Some things are baked into the template that will help you avoid common pitfalls and make your project more reproducible:

  1. library(conflicted) is called in packages.R to detect package masking issues.

  2. .env is added carrying the following options to avoid misuse of logical vector tests:

_R_CHECK_LENGTH_1_LOGIC2_=verbose
_R_CHECK_LENGTH_1_CONDITION_=true

Usage

dflow::use_dflow()

Creates a package structure template specific to the team, initializing both git and capsule. This template should be called on new RProjs only.

.
+-- .git
+-- .RProj.user
+-- data
+-- deliverables
+-- packages.R
+-- R
|   \-- plan.R
+-- README.md
+-- reference
+-- renv
|   +-- activate.R
|   +-- library
|   |   \-- R-4.0
|   \-- settings.dcf
+-- .env
+-- .gitignore
+-- .RProfile
+-- renv.lock
+-- test_dflow.Rproj
\-- _drake.R

Creating new Rmd files:

dflow::use_rmd("analysis.Rmd"):

v Creating 'deliverables/'
v Writing 'deliverables/analysis.Rmd'
Add this target to your drake plan:

target_name = target(
  command = {
    rmarkdown::render(knitr_in("deliverables/analysis.Rmd")),
    file_out("deliverables/analysis.html")
  }
)

(change output extension as appropriate if output is not html)
library(rmarkdown) added to ./packages.R

This fork-specific Opinions

Project folder structure

This is the basic outline for a typical analysis project. Feel free to delete any of these folders if you do not need them.

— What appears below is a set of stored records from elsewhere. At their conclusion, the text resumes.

-- ==== Sys2Proof/Machine/TimeRows.lean ====
section
/-! DEFINITION. The rows of the table that count in ticks: TICK, HOLDOFF_EXPIRY, PERIOD_EXPIRY and
NEXT_TICK_CYCLE_START (R163, R52, R103, R104). As in LineRows, a row stands for the time that passes
until its event (log 2). -/

namespace Sys2Proof.Machine

/-- The entry of this `id` expires: its holdoff is 0, and it is the newest of the expired (R52). -/
def State.expireEntry (s : State) (i : Fin 4) : State :=
  { s with
    le := { s.le with
      deferred := s.le.deferred.map fun d => if d.id = i then { d with holdoff := 0 } else d
      expired := s.le.expired ++ [i] } }

/-- HOLDOFF_EXPIRY: the holdoff of the entry at a place of the deferred list, above 0 until then,
reaches 0 (R52, R53). -/
def holdoffEvent (place : Fin 4) (s : State) : State :=
  match s.le.deferred[place.val]? with
  | some d => if d.holdoff = 0 then s else (s.expireEntry d.id).settle
  | none => s

/-- PERIOD_EXPIRY: a running period timer reaches 0 (R102, R103). -/
def periodEvent (s : State) : State := if s.cu.timer.isSome then s.expirePeriod.settle else s

/-- NEXT_TICK_CYCLE_START: a WAITING unit whose timer is stopped starts its next cycle (R104). -/
def nextTickEvent (s : State) : State :=
  if s.cu.state = .waiting ∧ s.cu.timer = none then s.cycleStartLoading.settle else s

/-- TICK (R163). -/
def execTick (s : State) : StepOutcome := .next (timed tick s)

/-- HOLDOFF_EXPIRY (R52). -/
def execHoldoffExpiry (place : Fin 4) (s : State) : StepOutcome :=
  .next (timed (holdoffEvent place) s)

/-- PERIOD_EXPIRY (R103). -/
def execPeriodExpiry (s : State) : StepOutcome := .next (timed periodEvent s)

/-- NEXT_TICK_CYCLE_START (R104). -/
def execNextTickCycleStart (s : State) : StepOutcome := .next (timed nextTickEvent s)

end Sys2Proof.Machine
end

R: Use the R folder to store your functions. One file per function. Use the fnmate to help create the functions, if you'd like.

data: The data folder is for storing raw data files only. drake will take care of any intermediate and final values.

deliverables: The deliverables folder is for any data deliverables, like PDF reports, Excel files, dashboards, etc. If this project will span multiple time periods, put the respective deliverables for each time period as a sub-folder (e.g., 2019, 2020).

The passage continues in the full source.